Data excerpts Block Start

/-- `FP.MUL` and `FP.SQR` multiply residues mod the prime p in both builds, with the digits of 43_fp R170 and
R171; `FP.MULN` writes the exact product (R179). That they complete with a canonical value also where p is
composite is the model's choice (log 10). -/
def Obligations.FpMultiplication : Prop :=
  ∀ (s : State) (rd ra rb : Reg), FpGood s → s.fp[ra] < s.ctx.fpP → s.fp[rb] < s.ctx.fpP →
    (∀ (i : Instr) (a b : Nat),
      ((i, a, b) = (.fpMul rd ra rb, s.fp[ra], s.fp[rb]) ∨
        (i, a, b) = (.fpSqr rd ra, s.fp[ra], s.fp[ra])) →
      ∃ t, exec i s = .next t ∧ t.fp[rd] < s.ctx.fpP ∧ OnlyFp s t rd ∧
        (Nat.Prime s.ctx.fpP → s.valFp t.fp[rd] = s.valFp a * s.valFp b % s.ctx.fpP ∧
          (s.build.fpRdc = .monty → t.fp[rd] * bigR s.build % s.ctx.fpP = a * b % s.ctx.fpP) ∧
          (s.build.fpRdc = .sparse → t.fp[rd] = a * b % s.ctx.fpP))) ∧
    ∃ t, exec (.fpMuln rd ra rb) s = .next t ∧ OnlyDv s t rd ∧
      (Nat.Prime s.ctx.fpP → t.dv[rd] = s.fp[ra] * s.fp[rb])

/-- `FP.CONV` writes a·R mod p and `FP.BACK` a·R⁻¹ mod p under `MONTY`, each a copy under `SPARSE`, for prime
p (43_fp R176, R177), and each undoes the other, in both builds (R181). That they complete with a canonical
value also where p is composite is the model's choice (log 10). -/
def Obligations.FpConversions : Prop :=
  ∀ (s : State) (rd re ra : Reg), FpGood s → s.fp[ra] < s.ctx.fpP →
    (∃ t u, exec (.fpConv rd ra) s = .next t ∧ exec (.fpBack re rd) t = .next u ∧
      OnlyFp s t rd ∧ OnlyFp t u re ∧ t.fp[rd] < s.ctx.fpP ∧
      (Nat.Prime s.ctx.fpP →
        (s.build.fpRdc = .monty → t.fp[rd] = s.fp[ra] * bigR s.build % s.ctx.fpP) ∧
        (s.build.fpRdc = .sparse → t.fp[rd] = s.fp[ra]) ∧ u.fp[re] = s.fp[ra])) ∧
    ∃ t u, exec (.fpBack rd ra) s = .next t ∧ exec (.fpConv re rd) t = .next u ∧
      OnlyFp s t rd ∧ OnlyFp t u re ∧ t.fp[rd] < s.ctx.fpP ∧
      (Nat.Prime s.ctx.fpP →
        (s.build.fpRdc = .monty → t.fp[rd] * bigR s.build % s.ctx.fpP = s.fp[ra]) ∧
        (s.build.fpRdc = .sparse → t.fp[rd] = s.fp[ra]) ∧ u.fp[re] = s.fp[ra])

/-- An invariant of the commands: in a locked context, true or false mathematically, a command leaves canonical
registers canonical, in every file (10_state R32 to R35, 70_reset R368, 93 U10; log 10 for what else the
model chooses in a false context). -/
def Obligations.CommandsKeepCanonical : Prop :=
  ∀ (i : Instr) (s t : State), s.build.wf = true → Fits s → CtxSound s → s.status.init = true →
    Canonical s → exec i s = .next t → Canonical t

/-- `FP.INV` for prime p: the residue of the result is the inverse; zero is `InvalidInput` (43_fp R172). -/
def Obligations.FpInversion : Prop :=
  ∀ (s : State) (rd ra : Reg), FpGood s → Nat.Prime s.ctx.fpP → s.fp[ra] < s.ctx.fpP →
    (s.fp[ra] ≠ 0 → ∃ t, exec (.fpInv rd ra) s = .next t ∧ t.fp[rd] < s.ctx.fpP ∧
      s.valFp s.fp[ra] * s.valFp t.fp[rd] % s.ctx.fpP = 1 ∧ OnlyFp s t rd) ∧
    (s.fp[ra] = 0 → exec (.fpInv rd ra) s = .next (takeFault .invalidInput 0x47 s))

/-- `FP.EXP` and `FP.EXP.MONTY` for prime p: the power of the residue, for a negative exponent the power of
its inverse; zero to a negative power is `InvalidInput` (43_fp R173, R178). That they complete with a
canonical value also where p is composite is the model's choice (log 10). -/
def Obligations.FpExponentiation : Prop :=
  ∀ (s : State) (rd ra rb : Reg) (i : Instr), FpGood s → s.fp[ra] < s.ctx.fpP →
    s.n[rb] ≠ ⟨true, 0⟩ →
    (i = .fpExp rd ra rb ∨ i = .fpExpMonty rd ra rb ∧ s.build.expMonty = true) →
    (0 ≤ s.n[rb].val → ∃ t, exec i s = .next t ∧ t.fp[rd] < s.ctx.fpP ∧ OnlyFp s t rd ∧
      (Nat.Prime s.ctx.fpP →
        s.valFp t.fp[rd] = s.valFp s.fp[ra] ^ s.n[rb].mag % s.ctx.fpP)) ∧
    (s.n[rb].val < 0 → s.fp[ra] ≠ 0 → ∃ t, exec i s = .next t ∧ t.fp[rd] < s.ctx.fpP ∧
      OnlyFp s t rd ∧ (Nat.Prime s.ctx.fpP →
        s.valFp t.fp[rd] * s.valFp s.fp[ra] ^ s.n[rb].mag % s.ctx.fpP = 1)) ∧
    (s.n[rb].val < 0 → s.fp[ra] = 0 → exec i s = .next (takeFault .invalidInput 0x48 s))

/-- `FP.SRT` for prime p: a root of a square, whichever of the two the free value chooses, and `FLAGS.T`; no
register changes for a non-square (43_fp R174). -/
def Obligations.FpSquareRoot : Prop :=
  ∀ (s : State) (rd ra : Reg), FpGood s → Nat.Prime s.ctx.fpP → s.fp[ra] < s.ctx.fpP →
    ∃ t, exec (.fpSrt rd ra) s = .next t ∧ Frame s t [.fp] ∧ t.flags.cmp = s.flags.cmp ∧
      (∀ r, r ≠ rd → t.fp[r] = s.fp[r]) ∧
      (t.flags.t = true ↔ ∃ y, y * y % s.ctx.fpP = s.valFp s.fp[ra]) ∧
      (t.flags.t = true → t.fp[rd] < s.ctx.fpP ∧
        s.valFp t.fp[rd] * s.valFp t.fp[rd] % s.ctx.fpP = s.valFp s.fp[ra]) ∧
      (t.flags.t = false → t.fp = s.fp)

/-- The reduction commands for prime p: a·R⁻¹ mod p for a < R·p, a mod p for a < R², by the build's back-end
for `FP.RDC`; beyond the range `InvalidInput`, without a sparse form `NoValidConfig` (43_fp R185 to R187).
A named variant that the build lacks is `NoValidConfig` (00_scope R14, 30_encoding R96); that `FP.RDCN` may be
lacking is the model's reading (log 20). That the commands complete with a canonical value also where p is
composite is the model's choice (log 10). -/
def Obligations.FpReduction : Prop :=
  ∀ (s : State) (rd ra : Reg) (i : Instr), FpGood s →
    ((i = .fpRdcn rd ra ∧ .monty ∈ s.build.rdcSet ∨ i = .fpRdc rd ra ∧ s.build.fpRdc = .monty) →
      (s.dv[ra] < bigR s.build * s.ctx.fpP → ∃ t, exec i s = .next t ∧ t.fp[rd] < s.ctx.fpP ∧
        OnlyFp s t rd ∧ (Nat.Prime s.ctx.fpP →
          t.fp[rd] * bigR s.build % s.ctx.fpP = s.dv[ra] % s.ctx.fpP)) ∧
      (bigR s.build * s.ctx.fpP ≤ s.dv[ra] →
        exec i s = .next (takeFault .invalidInput 0x4E s))) ∧
    ((i = .fpRdcs rd ra ∧ .sparse ∈ s.build.rdcSet ∨ i = .fpRdc rd ra ∧ s.build.fpRdc = .sparse) →
      (s.ctx.sfCnt = 0 → exec i s = .next (takeFault .noValidConfig 0x4E s)) ∧
      (s.ctx.sfCnt ≠ 0 → s.dv[ra] < bigR s.build ^ 2 → ∃ t, exec i s = .next t ∧
        t.fp[rd] < s.ctx.fpP ∧ OnlyFp s t rd ∧
        (Nat.Prime s.ctx.fpP → t.fp[rd] = s.dv[ra] % s.ctx.fpP)) ∧
      (s.ctx.sfCnt ≠ 0 → bigR s.build ^ 2 ≤ s.dv[ra] →
        exec i s = .next (takeFault .invalidInput 0x4E s))) ∧
    (i = .fpRdcn rd ra ∧ .monty ∉ s.build.rdcSet ∨ i = .fpRdcs rd ra ∧ .sparse ∉ s.build.rdcSet →
      exec i s = .next (takeFault .noValidConfig 0x4E s))

/-! The binary field. -/

/-- `FB.ADD`, `FB.MUL`, `FB.SQR`, `FB.MULN` and `FB.RDC` are polynomial addition, product and remainder over
GF(2), for f irreducible (44_fb R201 to R206); a value above 2n digits is `InvalidInput` for `FB.RDC`. That
they complete with a canonical value also where f is reducible is the model's choice (log 10). -/
def Obligations.FbPolynomialArithmetic : Prop :=
  ∀ (s : State) (rd ra rb : Reg) (A B D F : Polynomial (ZMod 2)), FbGood s →
    IsPoly s.fb[ra] A → IsPoly s.fb[rb] B → IsPoly s.dv[ra] D →
    IsPoly (fbPoly s) F →
    (s.fb[ra] < 2 ^ s.build.m → s.fb[rb] < 2 ^ s.build.m →
      (∃ t, exec (.fbAdd rd ra rb) s = .next t ∧ t.fb[rd] < 2 ^ s.build.m ∧ OnlyFb s t rd ∧
        (FieldPoly s.build.m (fbPoly s) → IsPoly t.fb[rd] (A + B))) ∧
      (∃ t, exec (.fbMul rd ra rb) s = .next t ∧ t.fb[rd] < 2 ^ s.build.m ∧ OnlyFb s t rd ∧
        (FieldPoly s.build.m (fbPoly s) → IsPoly t.fb[rd] (A * B %ₘ F))) ∧
      ∃ t, exec (.fbMuln rd ra rb) s = .next t ∧ OnlyDv s t rd ∧
        (FieldPoly s.build.m (fbPoly s) → IsPoly t.dv[rd] (A * B))) ∧
    (s.fb[ra] < 2 ^ s.build.m →
      ∃ t, exec (.fbSqr rd ra) s = .next t ∧ t.fb[rd] < 2 ^ s.build.m ∧ OnlyFb s t rd ∧
        (FieldPoly s.build.m (fbPoly s) → IsPoly t.fb[rd] (A ^ 2 %ₘ F))) ∧
    (s.dv[ra] < 2 ^ (s.build.W * (2 * s.build.fbDigs)) →
      ∃ t, exec (.fbRdc rd ra) s = .next t ∧ t.fb[rd] < 2 ^ s.build.m ∧ OnlyFb s t rd ∧
        (FieldPoly s.build.m (fbPoly s) → IsPoly t.fb[rd] (D %ₘ F))) ∧
    (2 ^ (s.build.W * (2 * s.build.fbDigs)) ≤ s.dv[ra] →
      exec (.fbRdc rd ra) s = .next (takeFault .invalidInput 0x54 s))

Data excerpts Block End

Up to and including the line with "((i, a, b) = (.fpMul", write out the records above exactly, starting from their first line.

/-- `FP.MUL` and `FP.SQR` multiply residues mod the prime p in both builds, with the digits of 43_fp R170 and
R171; `FP.MULN` writes the exact product (R179). That they complete with a canonical value also where p is
composite is the model's choice (log 10). -/
def Obligations.FpMultiplication : Prop :=
  ∀ (s : State) (rd ra rb : Reg), FpGood s → s.fp[ra] < s.ctx.fpP → s.fp[rb] < s.ctx.fpP →
    (∀ (i : Instr) (a b : Nat),
      ((i, a, b) = (.fpMul rd ra rb, s.fp[ra], s.fp[rb]) ∨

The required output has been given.